Unisex Cool-T Short Sleeve Tech Shirts - &mvt tore:name;
Moisture Wicking Short Sleeve Running T-Shirts | SOARK


----------



## Alhazred (Jul 1, 2011)

I don't get the whole moisture wicking fabric thing,my shirts are still soaked when I finish a ride if it's hot and they still smell bad.I went back to regular shirts because I don't like the feel of the moisture wicking fabric.

Edit:Sorry I didn't have anything to add to your thread.


----------



## rydbyk (Oct 13, 2009)

njdj said:


> Well, I guess I could do that. I carry any stuff I need to in my Camel back. Any recommendations on brand?


Nike, Addidas, Prana, Reebok, Mizuno, Brooks, North Face, Marmot, Sierra Designs, Mt. Hardware, REI, Under Armor, Sock Guy, Fox


----------



## Metamorphic (Apr 29, 2011)

I have several Carhartt "Work-Dry" t-shirts. They're basically a simple front pocket t-shirt made with a hightech fabric that will wick better than a cotton t.
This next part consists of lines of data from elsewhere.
/-- The instruction completes and writes one predicate in its active lanes, readable `lat` ticks later; a write of p0 is discarded (R45). -/
def WritesPred (i : Instr) (n : Needs) (s : State) (core slot gang : Nat) (g : Group) (x lat : Nat) (value : Ctx → Nat → Bool)
    (flags : Option (Ctx → Nat → Flags)) : Prop :=
  Completes i n s core slot gang g (fun c g' =>
    { g' with p := g.p, strands := g.strands, fpf := g.fpf, fpfReady := g.fpfReady } = g ∧ (∀ k, k ≠ x → g'.preg k = g.preg k) ∧
    (x ≠ 0 → PredWritten (g.preg x) (g'.preg x) c.act s.dt lat (value c)) ∧
    (x = 0 → g'.preg 0 = g.preg 0) ∧
    match flags with
    | some f => Raised g g' c (s.dt + 4) (f c)
    | none => g'.fpf = g.fpf ∧ g'.fpfReady = g.fpfReady)

/-- The instruction completes and writes one uniform register where its uniform predicate is true (R239). -/
def WritesUniform (i : Instr) (n : Needs) (s : State) (core slot gang : Nat) (g : Group) (d : Nat) (value : Ctx → Word) : Prop :=
  Completes i n s core slot gang g (fun c g' =>
    { g' with s := g.s, strands := g.strands } = g ∧ (∀ k, k ≠ d → g'.sreg k = g.sreg k) ∧
    if c.q then (g'.sreg d).val = value c ∧ (g'.sreg d).full = true ∧ (g'.sreg d).poison = false ∧ (g'.sreg d).ready = s.dt + 2
    else g'.sreg d = g.sreg d)

/-- The instruction completes and writes one uniform predicate where `writes` holds; a write of q0 is discarded (R45). -/
def WritesQ (i : Instr) (n : Needs) (s : State) (core slot gang : Nat) (g : Group) (x lat : Nat) (writes : Ctx → Bool)
    (value : Ctx → Bool) : Prop :=
  Completes i n s core slot gang g (fun c g' =>
    { g' with q := g.q, strands := g.strands } = g ∧ (∀ k, k ≠ x → g'.qreg k = g.qreg k) ∧
    if writes c ∧ x ≠ 0 then (g'.qreg x).val = value c ∧ (g'.qreg x).ready = s.dt + lat else g'.qreg x = g.qreg x)

/-! THE LANE INSTRUCTIONS (R229 to R258): what each needs, which register it writes, its latency, its tag, and the value of a lane. -/

/-- One lane instruction. -/
structure LaneRow where
  needs : Needs
  d     : Nat
  lat   : Nat
  tag   : Ctx → Nat
  value : Ctx → Nat → Word

/-- The needs of a lane instruction under a guard. -/
def lane (len gap p : Nat) (src : List Nat) (d : Nat) : Needs :=
  { len := len, gap := gap, guard := some p, vsrc := src, vdst := [d] }

/-- A result tagged I32 two ticks later (R229), from two sources, from one, and from two with the old destination. -/
def twoSrc (len gap p d a b : Nat) (f : Word → Word → Word) : Option LaneRow :=
  some ⟨lane len gap p [a, b] d, d, 2, fun _ => 0, fun c l => f (c.v a l) (c.v b l)⟩
def oneSrc (gap p d a : Nat) (f : Word → Word) : Option LaneRow :=
  some ⟨lane 4 gap p [a] d, d, 2, fun _ => 0, fun c l => f (c.v a l)⟩
def threeSrc (gap p d a b : Nat) (f : Word → Word → Word → Word) : Option LaneRow :=
  some ⟨lane 4 gap p [a, b, d] d, d, 2, fun _ => 0, fun c l => f (c.v a l) (c.v b l) (c.v d l)⟩

/-- A sum or difference held to the range of a signed word (R231). -/
def clamp (i : Int) : Word := BitVec.ofInt 32 (max (-(2 ^ 31)) (min (2 ^ 31 - 1) i))

/-- The integer, logic and bit-field instructions, with their compact forms (R230 to R235, R214). -/
def integerRow : Instr → Option LaneRow
  | .iadd g p d a b => twoSrc 4 g p d a b (fun x y => x + y)
  | .isub g p d a b => twoSrc 4 g p d a b (fun x y => x - y)
  | .imul g p d a b => twoSrc 4 g p d a b (fun x y => x * y)
  | .imulhs g p d a b => twoSrc 4 g p d a b (fun x y => BitVec.ofInt 32 (x.toInt * y.toInt / 2 ^ 32))
  | .imulhu g p d a b => twoSrc 4 g p d a b (fun x y => BitVec.ofNat 32 (x.toNat * y.toNat / 2 ^ 32))
  | .imin g p d a b => twoSrc 4 g p d a b (fun x y => if x.toInt ≤ y.toInt then x else y)
  | .imax g p d a b => twoSrc 4 g p d a b (fun x y => if x.toInt ≤ y.toInt then y else x)
  | .umin g p d a b => twoSrc 4 g p d a b (fun x y => if x.toNat ≤ y.toNat then x else y)
  | .umax g p d a b => twoSrc 4 g p d a b (fun x y => if x.toNat ≤ y.toNat then y else x)
  | .iadds g p d a b => twoSrc 4 g p d a b (fun x y => clamp (x.toInt + y.toInt))
  | .isubs g p d a b => twoSrc 4 g p d a b (fun x y => clamp (x.toInt - y.toInt))
  | .iabs g p d a => oneSrc g p d a (fun x => clamp (max x.toInt (-x.toInt)))
  | .ineg g p d a => oneSrc g p d a (fun x => 0 - x)
  | .popc g p d a => oneSrc g p d a Alu.popc
  | .clz g p d a => oneSrc g p d a Alu.clz
  | .brev g p d a => oneSrc g p d a (fun x => maskOf (fun i => laneBit x (31 - i)))
  | .and g p d a b => twoSrc 4 g p d a b (fun x y => x &&& y)
  | .or g p d a b => twoSrc 4 g p d a b (fun x y => x ||| y)
  | .xor g p d a b => twoSrc 4 g p d a b (fun x y => x ^^^ y)
  | .andn g p d a b => twoSrc 4 g p d a b (fun x y => x &&& ~~~y)
  | .shl g p d a b => twoSrc 4 g p d a b (fun x y => x <<< y.toNat)
  | .shr g p d a b => twoSrc 4 g p d a b (fun x y => x >>> y.toNat)
  | .sar g p d a b => twoSrc 4 g p d a b (fun x y => x.sshiftRight y.toNat)
  | .rot g p d a b => twoSrc 4 g p d a b (fun x y => x.rotateLeft (y.toNat % 32))
  | .bfe g p d a b => twoSrc 4 g p d a b Alu.bfe
  | .bfes g p d a b => twoSrc 4 g p d a b Alu.bfes
  | .bfi g p d a b => threeSrc g p d a b Alu.bfi
  | .bmix g p d a b => threeSrc g p d a b Alu.bmix
  | .lea4 g p d a b => twoSrc 4 g p d a b (fun x y => x + 4 * y)
  | .lea8 g p d a b => twoSrc 4 g p d a b (fun x y => x + 8 * y)
  | .compactIadd d b => twoSrc 2 0 0 d d b (fun x y => x + y)
  | .compactIsub d b => twoSrc 2 0 0 d d b (fun x y => x - y)
  | .compactImul d b => twoSrc 2 0 0 d d b (fun x y => x * y)
  | .compactAnd d b => twoSrc 2 0 0 d d b (fun x y => x &&& y)
  | .compactOr d b => twoSrc 2 0 0 d d b (fun x y => x ||| y)
  | .compactXor d b => twoSrc 2 0 0 d d b (fun x y => x ^^^ y)
  | .compactShl d b => twoSrc 2 0 0 d d b (fun x y => x <<< y.toNat)
  | .compactShr d b => twoSrc 2 0 0 d d b (fun x y => x >>> y.toNat)
  | .compactSar d b => twoSrc 2 0 0 d d b (fun x y => x.sshiftRight y.toNat)
  | _ => none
I also use them when I'm traveling because you can wash them in a sink and they'll dry promptly.


----------



## floorguy724 (Apr 20, 2004)

I just use whatever I can find on sale that wicks sweat and breathes good. Every store I go to, I am always looking for dry fits (as I call them) and/or cargo shorts and I always go straight to the clearance racks. 

I admit that the dry fit shirts do stink but having a few laying around is good.


----------



## SamL3227 (May 30, 2004)

just get a smartwool or icebreaker tshirt. done. and the most washing it really needs is to get rid of sweat stains is to just get it wet in shower and wring out a bit and it dries and good to go. and it no stinky bad.


----------



## RaptorTC (Jan 22, 2012)

If you have an outlet mall near you I'd suggest checking there. I managed to get some nice Adidas climalite and Nike dri-fit shirts for super cheap. I love them because they're somewhat form fitting, light weight, and really comfortable. Not to mention you don't get that awkward nipple rub nearly as bad from them as you would from a sweaty cotton shirt.


----------



## mjh365 (Feb 13, 2012)

Under Armour, REI, Columbia, Nike... As others have said. And most stores will have some on clearance.


----------



## skullcap (Nov 4, 2010)

jjaguar said:


> For something inexpensive, I like the C9 line at Target.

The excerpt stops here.